Past Reviews

Regional Reviews: San Diego

Revolt. She Said. Revolt Again.
InnerMission Productions
Review by David Dixon | Season Schedule


Kirstiana Rosas
Photo by Daren Scott
InnerMission Productions' staging of Revolt. She Said. Revolt Again. is as rebellious and unusual as the title of the show suggests. Alice Birch's script starts off as a fairly easy to follow series of vignettes before turning into an existential play that's difficult to describe. It's a very complicated feminist theatrical experience that holds together remarkably well, mainly because of Co-Artistic Director Kym Pappas. She uses the Diversionary Black Box Theatre in a way that forces audiences to focus both on Birch's script and the ensemble. Many moments are intense, with anger and sadness being the emotions that are most prevalent and consistently expressed by the performers.

For most of its running time, the production is structured as a series of short stories involving women (almost none of them with character names) and the issues, including sex, commitment and work, that they experience. Birch's first three tales include an uncomfortably intimate night between two people (Charly Montgomery and Salvador Velasco), a vignette involving two individuals who share different views on marriage (Carla Navarro and Velasco), and a comedic story in which an employee (Claudette Santiago) tells her boss (Velasco) that she wants Mondays off from work.

Up until this point, Birch's writing is easy to comprehend, darkly funny and profane. The overall tone of the work changes during the next story about a mentally unstable woman, (Kirstiana Rosas) and the aftermath of an incident in which she was naked in a grocery store. Once the protagonist launches into a somewhat revealing monologue, the play becomes more open ended and the tone turns even angrier, with almost no levity and humor. Following a final plot with a mother (Kathi Copeland) who abandoned her daughter (Montgomery), the last half hour or so consists of sentences, speeches, and brief conversations that are frequently hard to decipher.

Running for a little under 90 minutes, Pappas' version of the play is an appropriate length for something so ambiguous and abstract. She incorporates emotional choreography by Patrick Mayuyu, along with props, such as a table and red string, to heighten the tenseness of the piece. As haunting as Birch's dialogue may be, the production wouldn't be anywhere near as successful without Pappas' crisp and well-realized storytelling. Other crew members' contributions, including sound designer and Co-Artistic Director Carla Nell's use of songs—such as a cover of Radiohead's "Creep" and Arvo Pärt's composition "Spiegel im Spiegel"—and Eric Ward's anxiety-inducing lighting, help generate a raw style. Projectionist James M. McCullock's use of story titles and Ashley Rauras and Robert Malave's set incorporate words that heighten the defiant nature of the interpretation.

Every one of the five leads are featured heavily in Birch's tales, and they play with different shades of fury and sorrow. Montgomery, Navarro and Santiago can be simultaneously funny and uncomfortable to watch, while Rosas and Copeland powerfully depict disturbing material in their big sequences. As the sole male actor onstage, Velasco portrays different kinds of men ranging from sympathetic to sketchy. All of the actors are for almost the entire show, and occasionally walk by the theatregoers. The way they use the venue creates an intimate experience that's not always possible in theatre.

Not everything in Birch's writing will make sense on a first viewing, yet there are a number of messages and themes that can be relevant in the 21st century. Issues such as flawed depictions of women in the media, objectification, sexual assault, and sexism, among others, are brought up at various points in the evening. A lack of character names and the heavy use of ensemble work, especially in the final third of the play, help Birch's prose feel universal to all types of women. Problems brought up aren't pretty or comforting, and that's the point. She wants people to be aware of why everyone should be furious with the unfair way women can be treated.

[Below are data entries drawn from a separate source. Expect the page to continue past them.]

-- ==== Sys2Proof/Machine/Scatter.lean ====
section
/-! DEFINITION. The scatter of a step (R38, R39, R133, R156, R160, R291, R318), the bookings it issues and Keeper's
fall-back (R263 to R267), its end, and the measure of a step (R319, R321, R323). A slot without a commit leaves its
record and its stream as they were (R157); ANCHOR_DUE changes nothing else (R137). -/

namespace Sys2Proof.Machine

/-! What a request's booking carries. -/

/-- The token of a decode row: drawn from its logits by R291. `pos` is the row's position. -/
def drawToken (expTab recTab : List Nat) (o : Operation) (pos : Nat) (logits : List Nat) : Nat :=
  sampleToken expTab recTab o.desc.temperature o.desc.topP o.desc.topK o.desc.sampleSeed pos logits

/-- Whether a token is one of a request's stop tokens. -/
def isStop (o : Operation) (token : Nat) : Bool := (o.desc.stopTokens.take o.desc.stopCount).contains token

/-- The positions a slot commits. -/
def Slot.rows (x : Slot) : Nat := if x.decode then 1 else x.chunk

/-- The record a slot writes: its prologue copy with LENGTH advanced, the KV_TAG and the bucket of the next decode row;
RELEASING and END_CODE where the request ends with it (R156, R160). -/
def recordAfter (g : Buckets) (x : Slot) (endCode : Option Nat) : List Byte :=
  let r := parseSeq x.record
  let len := r.length + x.rows
  let bs := recSet (recSet (recSet x.record 8 4 len) 0x14 2 g.kvLayoutTag) 0x12 1 (bucketOf (len + 1))
  match endCode with
  | none => bs
  | some c => recSet (recSet bs 0x10 2 (if bitOf r.flags 1 then r.flags else r.flags + 2)) 0x1C 2 c

/-- The write line of a booking that only ends a request: FLAGS and END_CODE (R160). -/
def endLine (x : Slot) (code : Nat) : BookLine :=
  let r := parseSeq x.record
  { check := false, addr := x.recPa
    bytes := recSet (recSet x.record 0x10 2 (if bitOf r.flags 1 then r.flags else r.flags + 2)) 0x1C 2 code
    mask := (List.range 64).map (fun j => j == 0x10 || j == 0x11 || j == 0x1C || j == 0x1D) }

/-- The stream entry a slot writes (R132, R133), and whether the commit sets ANCHOR_DUE. -/
def streamAfter (img : PartImage) (x : Slot) : List Byte × Bool :=
  let r := parseStream x.stream
  let p0 := (parseSeq x.record).length
  let p1 := p0 + x.rows - 1
  let mark := bitOf r.flags 1 && decide (r.resetPos ≤ p1)
  let step := if mark then p1 - r.resetPos + 1 else minNat (r.step + x.rows) 0xFFFFFFFF
  let due := r.anchorN != 0 && decide (r.anchorN ≤ step)
  let flags := b2n (bitOf r.flags 0) + 2 * b2n (bitOf r.flags 1 && !mark) + 4 * b2n (!bitOf r.flags 2) +
    8 * b2n (bitOf r.flags 3 || due) + 16 * b2n (streamsFp32 img)
  (recSet (recSet (recSet x.stream 8 1 flags) 10 2 img.stateTag) 24 4 step, due)

/-- What the scatter decides for a slot: the lines of its booking, the token, the code that ends the request. -/
structure Outcome where
  lines : List BookLine
  token : Option Nat := none
  ends  : Option Nat := none
  late  : Bool := false
  deriving DecidableEq, Repr

/-- The booking of a slot at a K-cycle (R38, R160, R318): a fault, a deadline or a stop leaves only the request's end. -/
def slotOutcome (s : State) (p : Nat) (o : Operation) (x : Slot) (token : Nat) : Outcome :=
  let early := match x.fault with
    | some c => some c
    | none =>
      if spanHead s p && x.decode then o.stop.bind (fun t => if t.2 == Code.CHN_E_SPAN then some t.2 else none)
      else stopCodeAt o s.timeKc
  match early with
  | some c => { lines := [endLine x c], ends := some c, late := c == Code.SRV_E_DEADLINE }
  | none =>
    let img := s.partImage p
    let ends := if x.decode && draws s p && !(s.span p).running && (isStop o token || decide (o.desc.maxTokens ≤ o.committed + 1)) then some 0 else none
    let str := if x.stream.isEmpty then [] else writeLines x.strPa (streamAfter img x).1
    { lines := recordLine x.recPa (recordAfter (geo s o.ctx) x ends) :: str
      token := if x.decode && draws s p then some token else none, ends := ends }

/-! The scatter begins. -/

/-- Issue the booking of one request slot; the operation remembers how it ends. -/
def scatterSlot (p : Nat) (logits : List (List Nat)) (expTab recTab : List Nat) (s : State) (i : Nat) : State :=
  match (s.part p).plan[i]? with
  | none => s
  | some x =>
    match s.op x.op with
    | none => s
    | some o =>
      let token := if x.decode then drawToken expTab recTab o (parseSeq x.record).length (logits.getD i []) else 0
      let r := slotOutcome s p o x token
      let b : Booking := { id := s.nextBooking, owner := o.id, lines := r.lines }
      let s := if r.late then countDeadline s o Code.SRV_E_DEADLINE else s
      let s := { s with nextBooking := s.nextBooking + 1 }
      let s := s.updOp o.id (fun y => { y with endCode := r.ends })
      s.updPart p (fun y => { y with
        bookings := y.bookings ++ [b]
        plan := y.plan.set i { x with token := r.token } })

/-- What a span's stage does once its slots are decided (R347, R348): it sends STEP or TOKENS; at stage 0 the decode rows
wait for the TOKENS of the step. -/
def spanScatter (s : State) (p : Nat) : State :=
  if !(s.span p).running then s
  else
    let plan := (s.part p).plan
    let out := plan.map (fun x =>
      let e := match s.op x.op with | some o => o.endCode.getD 0 | none => 0
      (x.token.getD 0, e))
    let n := spanStepNo s p
    let s := spanSend s p (s.part p).ctx plan.length out
    if spanHead s p then
      let ids := plan.map (fun x => x.op)
      let s := overList (plan.filter (·.decode)) (fun x t => t.updOp x.op (fun y => { y with spanStep := some n })) s
      s.updSpan p (fun y => { y with stepNo := y.stepNo + 1, awaited := y.awaited ++ [(n, ids)] })
    else s

/-- The scatter segment begins (R38, R39). -/
def scatterBegin (s : State) (p : Nat) (logits : List (List Nat)) (expTab recTab : List Nat) : State :=
  let x := s.part p
  if x.stage == .body && !x.stall.on then
    let img := s.partImage p
    let s := s.updPart p (fun y => { y with
      stage := .scatter, seg := img.segs.length - 1, beat := y.beat + bodyBeats img y.plan })
    spanScatter ((List.range x.plan.length).foldl (scatterSlot p logits expTab recTab) s) p
  else s

/-! Bookings. -/

/-- Drop an operation's watches of a partition. -/
def dropWatches (s : State) (p owner : Nat) : State :=
  s.updPart p (fun y => { y with watches := y.watches.filter (fun w => w.owner != owner) })

/-- Take a booking out of a partition's list. -/
def dropBooking (s : State) (p id : Nat) : State :=
  s.updPart p (fun y => { y with bookings := y.bookings.filter (fun b => b.id != id) })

Passionately performed, directed and written, InnerMission's first show of the 2018-2019 season is nothing short of bold. Revolt. She Said. Revolt Again. defies the rules of conventional theatre.

Revolt. She Said. Revolt Again., through September 29, 2018, at InnerMission Productions, 4545 Park Blvd., San Diego CA. Performs Sundays through Saturdays. Tickets start at $15.00 and can be purchased online at www.innermissionproductions.org or by phone at 619-324-8970.